Transcoding - Decoding a video or audio stream stored in one codec and then re-encoding using the same codec with different settings, or using another codec. Most file and live encoding in Azure Media Services is really technically "transcoding" rather than "encoding", but we refer to most all codec related operations as "encoding".
Trusted storage - Using a firewall to secure a storage account.
Variable Bitrate (VBR) - A way of encoding a video that distinguishes between frames that have a lot of motion and frames that have very little motion so that the bitrate can change as needed.
Versatile Video Coding (VVC) - A new codec intended to improve on H.265 or High Efficiency Coding released as a standard in 2020. It is not widely deployed yet, nor supported by Media Services at this time.
Video on Demand (VoD) - Video that can be watched any time rather than only at a scheduled time.
Vorbis - An open-source audio codec created by Xiph.Org Foundation. See also Opus.

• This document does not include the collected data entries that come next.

-- ==== Sys2Proof/Tests/Slice0.lean ====
section
/-! SUPPORT. Slice0: the model's own tests: decoding of words written out from the spec's encodings, the checks of WellFormed, one
step of each instruction on a small state with results worked out by hand from the spec's rules, and for each statement with
hypotheses a state and operands that meet them. -/

namespace Sys2Proof.Tests

open Sys2Proof Sys2Proof.Machine

/-! ## Decoding: words written bit by bit from the encodings -/

/-- Arithmetic and logic: opcodes and functions of R522 to R539, fields from the most significant to the least. -/
theorem test_decode_arithmetic :
    decode 0b000000_00001_00010_00011_00000_100000 = .ok (.add 1 2 3) ∧
    decode 0b001000_00001_00010_1000000000000001 = .ok (.addi 1 2 0x8001) ∧
    decode 0b001001_00001_00010_1000000000000001 = .ok (.addiu 1 2 0x8001) ∧
    decode 0b000000_00001_00010_00011_00000_100001 = .ok (.addu 1 2 3) ∧
    decode 0b000000_00001_00010_00011_00000_100010 = .ok (.sub 1 2 3) ∧
    decode 0b000000_00001_00010_00011_00000_100011 = .ok (.subu 1 2 3) ∧
    decode 0b000000_00001_00010_00011_00000_101010 = .ok (.slt 1 2 3) ∧
    decode 0b001010_00001_00010_1000000000000001 = .ok (.slti 1 2 0x8001) ∧
    decode 0b001011_00001_00010_1000000000000001 = .ok (.sltiu 1 2 0x8001) ∧
    decode 0b000000_00001_00010_00011_00000_101011 = .ok (.sltu 1 2 3) ∧
    decode 0b000000_00001_00010_00011_00000_100100 = .ok (.andr 1 2 3) ∧
    decode 0b001100_00001_00010_1000000000000001 = .ok (.andi 1 2 0x8001) ∧
    decode 0b000000_00001_00010_00011_00000_100101 = .ok (.orr 1 2 3) ∧
    decode 0b001101_00001_00010_1000000000000001 = .ok (.ori 1 2 0x8001) ∧
    decode 0b000000_00001_00010_00011_00000_100110 = .ok (.xorr 1 2 3) ∧
    decode 0b001110_00001_00010_1000000000000001 = .ok (.xori 1 2 0x8001) ∧
    decode 0b000000_00001_00010_00011_00000_100111 = .ok (.norr 1 2 3) ∧
    decode 0b001111_00000_00010_1000000000000001 = .ok (.lui 2 0x8001) := by
  decide

/-- Shifts (R540 to R545). -/
theorem test_decode_shifts :
    decode 0b000000_00000_00010_00011_00101_000000 = .ok (.sll 2 3 5) ∧
    decode 0b000000_00000_00010_00011_00101_000010 = .ok (.srl 2 3 5) ∧
    decode 0b000000_00000_00010_00011_00101_000011 = .ok (.sra 2 3 5) ∧
    decode 0b000000_00001_00010_00011_00000_000100 = .ok (.sllv 1 2 3) ∧
    decode 0b000000_00001_00010_00011_00000_000110 = .ok (.srlv 1 2 3) ∧
    decode 0b000000_00001_00010_00011_00000_000111 = .ok (.srav 1 2 3) := by
  decide

/-- Multiply, divide, HI and LO, leading bits: SPECIAL and SPECIAL2 (R547 to R561). -/
theorem test_decode_multiply :
    decode 0b000000_00001_00010_00000_00000_011000 = .ok (.mult 1 2) ∧
    decode 0b000000_00001_00010_00000_00000_011001 = .ok (.multu 1 2) ∧
    decode 0b011100_00001_00010_00011_00000_000010 = .ok (.mul 1 2 3) ∧
    decode 0b011100_00001_00010_00000_00000_000000 = .ok (.madd 1 2) ∧
    decode 0b011100_00001_00010_00000_00000_000001 = .ok (.maddu 1 2) ∧
    decode 0b011100_00001_00010_00000_00000_000100 = .ok (.msub 1 2) ∧
    decode 0b011100_00001_00010_00000_00000_000101 = .ok (.msubu 1 2) ∧
    decode 0b000000_00001_00010_00000_00000_011010 = .ok (.div 1 2) ∧
    decode 0b000000_00001_00010_00000_00000_011011 = .ok (.divu 1 2) ∧
    decode 0b000000_00000_00000_00011_00000_010000 = .ok (.mfhi 3) ∧
    decode 0b000000_00000_00000_00011_00000_010010 = .ok (.mflo 3) ∧
    decode 0b000000_00001_00000_00000_00000_010001 = .ok (.mthi 1) ∧
    decode 0b000000_00001_00000_00000_00000_010011 = .ok (.mtlo 1) ∧
    decode 0b011100_00001_00010_00011_00000_100000 = .ok (.clz 1 2 3) ∧
    decode 0b011100_00001_00010_00011_00000_100001 = .ok (.clo 1 2 3) := by
  decide

/-- Conditional moves, jumps and branches: SPECIAL, REGIMM and their own opcodes (R562 to R565, R610 to R630). -/
theorem test_decode_moves_and_jumps :
    decode 0b000000_00001_00010_00011_00000_001011 = .ok (.movn 1 2 3) ∧
    decode 0b000000_00001_00010_00011_00000_001010 = .ok (.movz 1 2 3) ∧
    decode 0b000000_00001_101_00_00011_00000_000001 = .ok (.movf 1 5 3) ∧
    decode 0b000000_00001_101_01_00011_00000_000001 = .ok (.movt 1 5 3) ∧
    decode 0b000010_10000000000000000000000011 = .ok (.j 0x2000003) ∧
    decode 0b000011_10000000000000000000000011 = .ok (.jal 0x2000003) ∧
    decode 0b000000_00001_00000_00000_01001_001000 = .ok (.jr 1 9) ∧
    decode 0b000000_00001_00000_00011_01001_001001 = .ok (.jalr 1 3 9) ∧
    decode 0b000100_00001_00010_1111111111110000 = .ok (.beq 1 2 0xfff0) ∧
    decode 0b000101_00001_00010_1111111111110000 = .ok (.bne 1 2 0xfff0) ∧
    decode 0b000110_00001_00000_1111111111110000 = .ok (.blez 1 0xfff0) ∧
    decode 0b000111_00001_00000_1111111111110000 = .ok (.bgtz 1 0xfff0) ∧
    decode 0b000001_00001_00000_1111111111110000 = .ok (.bltz 1 0xfff0) ∧
    decode 0b000001_00001_00001_1111111111110000 = .ok (.bgez 1 0xfff0) ∧
    decode 0b000001_00001_10000_1111111111110000 = .ok (.bltzal 1 0xfff0) ∧
    decode 0b000001_00001_10001_1111111111110000 = .ok (.bgezal 1 0xfff0) ∧
    decode 0b010100_00001_00010_1111111111110000 = .ok (.beql 1 2 0xfff0) ∧
    decode 0b010101_00001_00010_1111111111110000 = .ok (.bnel 1 2 0xfff0) ∧
    decode 0b010110_00001_00000_1111111111110000 = .ok (.blezl 1 0xfff0) ∧
    decode 0b010111_00001_00000_1111111111110000 = .ok (.bgtzl 1 0xfff0) ∧
    decode 0b000001_00001_00010_1111111111110000 = .ok (.bltzl 1 0xfff0) ∧
    decode 0b000001_00001_00011_1111111111110000 = .ok (.bgezl 1 0xfff0) ∧
    decode 0b000001_00001_10010_1111111111110000 = .ok (.bltzall 1 0xfff0) ∧
    decode 0b000001_00001_10011_1111111111110000 = .ok (.bgezall 1 0xfff0) := by
  decide

/-- Loads, stores, LL, SC, PREF, SYNC (R655 to R671). -/
theorem test_decode_memory :
    decode 0b100000_00100_00010_1111111111110000 = .ok (.lb 4 2 0xfff0) ∧
    decode 0b100100_00100_00010_1111111111110000 = .ok (.lbu 4 2 0xfff0) ∧
    decode 0b100001_00100_00010_1111111111110000 = .ok (.lh 4 2 0xfff0) ∧
    decode 0b100101_00100_00010_1111111111110000 = .ok (.lhu 4 2 0xfff0) ∧
    decode 0b100011_00100_00010_1111111111110000 = .ok (.lw 4 2 0xfff0) ∧
    decode 0b100010_00100_00010_1111111111110000 = .ok (.lwl 4 2 0xfff0) ∧
    decode 0b100110_00100_00010_1111111111110000 = .ok (.lwr 4 2 0xfff0) ∧
    decode 0b101000_00100_00010_1111111111110000 = .ok (.sb 4 2 0xfff0) ∧
    decode 0b101001_00100_00010_1111111111110000 = .ok (.sh 4 2 0xfff0) ∧
    decode 0b101011_00100_00010_1111111111110000 = .ok (.sw 4 2 0xfff0) ∧
    decode 0b101010_00100_00010_1111111111110000 = .ok (.swl 4 2 0xfff0) ∧
    decode 0b101110_00100_00010_1111111111110000 = .ok (.swr 4 2 0xfff0) ∧
    decode 0b110000_00100_00010_1111111111110000 = .ok (.ll 4 2 0xfff0) ∧
    decode 0b111000_00100_00010_1111111111110000 = .ok (.sc 4 2 0xfff0) ∧
    decode 0b110011_00100_01001_1111111111110000 = .ok (.pref 4 9 0xfff0) ∧
    decode 0b000000_00000_00000_00000_10001_001111 = .ok (.sync 17) := by
  decide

VP8 - a video codec developed by Google.
VP9 - a video codec developed by Google.
VTT/WebVTT - A text file containing subtitles, captions, a description, as well as chapter and metadata for a video in WebVTT format.
Webhook - A way of communicating computing events, through a URL, from one application to another.
WebM - A container format for storing content encoded as VP8, VP9, or AV1 codecs as well as the Opus and Vorbis codecs.
Web Real-Time Communication (WebRTC) - Published by the W3C and IETF organizations to standardize the APIs for peer-to-peer real-time communication.